-- ==== Sys2Proof/Laws/Hasher.lean ====
section
/-! SUPPORT. The pad, the tail's compressions, and folding blocks. -/

namespace Sys2Proof.Machine

@[simp] theorem be64_length (L : LenWord) : (be64 L).length = 8 := rfl

@[simp] theorem zeros_length (z : Nat) : (zeros z).length = z := by simp [zeros]

/-- The tail is one block for n up to 55 and two above (R100). -/
theorem pad_length (m : Memory) (L : LenWord) {n : Nat} (h : n < 64) :
    (pad m n L).length = if n ≤ 55 then 64 else 128 := by
  simp only [pad, List.length_append, memRead_length, zeros_length, be64_length, List.length_singleton, padZeros]
  split_ifs <;> omega

/-- The pad depends on the valid slots only. -/
theorem pad_congr {m m' : Memory} {n : Nat} (L : LenWord) (h : ∀ a, a < n → m.slot a = m'.slot a) :
    pad m n L = pad m' n L := by
  rw [pad, pad, memRead_congr (m' := m') fun i hi => by rw [Nat.zero_add]; exact h i hi]

theorem compressTail_one (S : HashState) {T : List Byte} (h : T.length = 64) : compressTail S T = compress S T := by
  simp only [compressTail]
  rw [if_neg (by omega), List.take_of_length_le (by omega)]

theorem compressTail_two (S : HashState) {T : List Byte} (h : T.length = 128) :
    compressTail S T = compress (compress S (T.take 64)) (T.drop 64) := by
  simp only [compressTail]
  rw [if_pos h]

/-- Folding a + b blocks is folding a, then b (R48). -/
theorem foldBlocks_add (a b : Nat) (S : HashState) (B : List Byte) :
    foldBlocks (a + b) S B = foldBlocks b (foldBlocks a S B) (B.drop (64 * a)) := by
  induction a generalizing S B with
  | zero => simp [foldBlocks]
  | succ a ih =>
    rw [show a + 1 + b = a + b + 1 by omega, foldBlocks, ih, foldBlocks, List.drop_drop, show 64 + 64 * a = 64 * (a + 1) by omega]

/-- Folding reads only the blocks it counts. -/
theorem foldBlocks_append (a : Nat) (S : HashState) (B C : List Byte) (h : 64 * a ≤ B.length) :
    foldBlocks a S (B ++ C) = foldBlocks a S B := by
  induction a generalizing S B with
  | zero => rfl
  | succ a ih =>
    rw [foldBlocks, foldBlocks, List.take_append_of_le_length (by omega), List.drop_append_of_le_length (by omega),
      ih _ _ (by rw [List.length_drop]; omega)]

end Sys2Proof.Machine
end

▶ PROBLEM: Return the opening line of the data and every line after it through the line containing "(pad m n L).length", please, exactly as written and with nothing added.

▶ ANSWER SPACE:
-- ==== Sys2Proof/Laws/Hasher.lean ====
section
/-! SUPPORT. The pad, the tail's compressions, and folding blocks. -/

namespace Sys2Proof.Machine

@[simp] theorem be64_length (L : LenWord) : (be64 L).length = 8 := rfl

@[simp] theorem zeros_length (z : Nat) : (zeros z).length = z := by simp [zeros]

/-- The tail is one block for n up to 55 and two above (R100). -/
theorem pad_length (m : Memory) (L : LenWord) {n : Nat} (h : n < 64) :
    (pad m n L).length = if n ≤ 55 then 64 else 128 := by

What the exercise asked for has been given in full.